-- RECORDS follows --
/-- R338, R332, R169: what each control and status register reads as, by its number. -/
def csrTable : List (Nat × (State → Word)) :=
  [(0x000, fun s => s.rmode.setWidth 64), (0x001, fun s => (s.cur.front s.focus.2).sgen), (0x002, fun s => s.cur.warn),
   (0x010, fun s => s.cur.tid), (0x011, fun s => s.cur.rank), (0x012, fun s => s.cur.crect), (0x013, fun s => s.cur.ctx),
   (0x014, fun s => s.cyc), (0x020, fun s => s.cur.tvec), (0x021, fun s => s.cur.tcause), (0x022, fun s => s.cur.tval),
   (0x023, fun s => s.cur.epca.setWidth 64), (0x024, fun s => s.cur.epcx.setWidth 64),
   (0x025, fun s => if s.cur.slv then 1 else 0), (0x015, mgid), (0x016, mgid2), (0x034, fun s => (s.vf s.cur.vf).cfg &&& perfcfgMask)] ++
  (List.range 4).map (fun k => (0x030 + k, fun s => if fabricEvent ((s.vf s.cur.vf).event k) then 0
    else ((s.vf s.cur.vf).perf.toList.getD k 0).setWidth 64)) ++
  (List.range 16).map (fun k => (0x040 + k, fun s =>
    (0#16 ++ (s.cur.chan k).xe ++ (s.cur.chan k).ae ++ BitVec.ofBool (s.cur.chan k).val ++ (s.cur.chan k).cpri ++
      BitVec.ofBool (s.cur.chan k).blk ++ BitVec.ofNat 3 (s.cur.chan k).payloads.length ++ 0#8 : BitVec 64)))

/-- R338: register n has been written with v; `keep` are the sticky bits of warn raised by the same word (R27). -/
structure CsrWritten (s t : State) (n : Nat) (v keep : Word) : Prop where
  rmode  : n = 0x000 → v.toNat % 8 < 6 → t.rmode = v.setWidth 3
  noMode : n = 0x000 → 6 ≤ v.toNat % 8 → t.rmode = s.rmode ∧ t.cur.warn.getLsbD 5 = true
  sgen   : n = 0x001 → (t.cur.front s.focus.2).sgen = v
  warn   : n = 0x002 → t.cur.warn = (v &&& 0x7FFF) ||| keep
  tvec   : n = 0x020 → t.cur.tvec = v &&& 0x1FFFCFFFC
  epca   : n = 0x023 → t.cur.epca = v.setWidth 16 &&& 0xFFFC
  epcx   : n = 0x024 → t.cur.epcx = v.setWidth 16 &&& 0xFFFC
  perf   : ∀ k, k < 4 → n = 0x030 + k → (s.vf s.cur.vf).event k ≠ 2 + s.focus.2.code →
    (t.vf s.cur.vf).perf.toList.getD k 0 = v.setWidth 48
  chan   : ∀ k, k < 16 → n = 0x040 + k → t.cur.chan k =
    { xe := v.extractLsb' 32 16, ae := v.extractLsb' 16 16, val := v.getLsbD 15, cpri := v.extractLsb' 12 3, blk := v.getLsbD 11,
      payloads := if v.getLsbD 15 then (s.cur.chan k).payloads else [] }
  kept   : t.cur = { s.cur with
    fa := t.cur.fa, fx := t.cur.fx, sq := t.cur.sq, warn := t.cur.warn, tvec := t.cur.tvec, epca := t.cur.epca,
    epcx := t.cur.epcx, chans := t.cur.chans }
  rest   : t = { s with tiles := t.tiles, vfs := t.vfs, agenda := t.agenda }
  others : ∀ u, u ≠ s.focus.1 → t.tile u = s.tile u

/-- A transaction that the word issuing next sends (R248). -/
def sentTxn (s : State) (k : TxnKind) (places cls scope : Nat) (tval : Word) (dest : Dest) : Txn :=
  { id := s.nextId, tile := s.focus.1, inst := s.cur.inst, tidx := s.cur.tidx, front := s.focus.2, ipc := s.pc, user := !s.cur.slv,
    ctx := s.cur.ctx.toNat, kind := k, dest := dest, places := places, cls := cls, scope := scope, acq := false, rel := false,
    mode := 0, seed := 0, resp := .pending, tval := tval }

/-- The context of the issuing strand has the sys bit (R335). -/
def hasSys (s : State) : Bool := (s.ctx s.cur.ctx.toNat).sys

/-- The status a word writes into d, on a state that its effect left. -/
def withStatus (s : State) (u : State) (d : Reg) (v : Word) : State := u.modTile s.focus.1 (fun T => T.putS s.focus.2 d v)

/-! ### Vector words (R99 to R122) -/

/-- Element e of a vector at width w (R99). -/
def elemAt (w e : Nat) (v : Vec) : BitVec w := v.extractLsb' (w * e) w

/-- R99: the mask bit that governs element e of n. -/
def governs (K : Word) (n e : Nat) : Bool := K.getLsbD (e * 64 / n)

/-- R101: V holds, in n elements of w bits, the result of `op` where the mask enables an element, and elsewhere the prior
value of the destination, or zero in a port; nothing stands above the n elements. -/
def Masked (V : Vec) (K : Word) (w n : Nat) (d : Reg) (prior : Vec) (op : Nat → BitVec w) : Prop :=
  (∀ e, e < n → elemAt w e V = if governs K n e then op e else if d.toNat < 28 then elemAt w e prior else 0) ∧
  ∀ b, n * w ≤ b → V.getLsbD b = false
-- RECORDS concluded --
**WHAT THE TASK ASKS**. The required output is the exact run of lines from the beginning of the records to the line with "(0x014, fun s", that line included.

**ANSWER SPACE**.
/-- R338, R332, R169: what each control and status register reads as, by its number. -/
def csrTable : List (Nat × (State → Word)) :=
  [(0x000, fun s => s.rmode.setWidth 64), (0x001, fun s => (s.cur.front s.focus.2).sgen), (0x002, fun s => s.cur.warn),
   (0x010, fun s => s.cur.tid), (0x011, fun s => s.cur.rank), (0x012, fun s => s.cur.crect), (0x013, fun s => s.cur.ctx),
   (0x014, fun s => s.cyc), (0x020, fun s => s.cur.tvec), (0x021, fun s => s.cur.tcause), (0x022, fun s => s.cur.tval),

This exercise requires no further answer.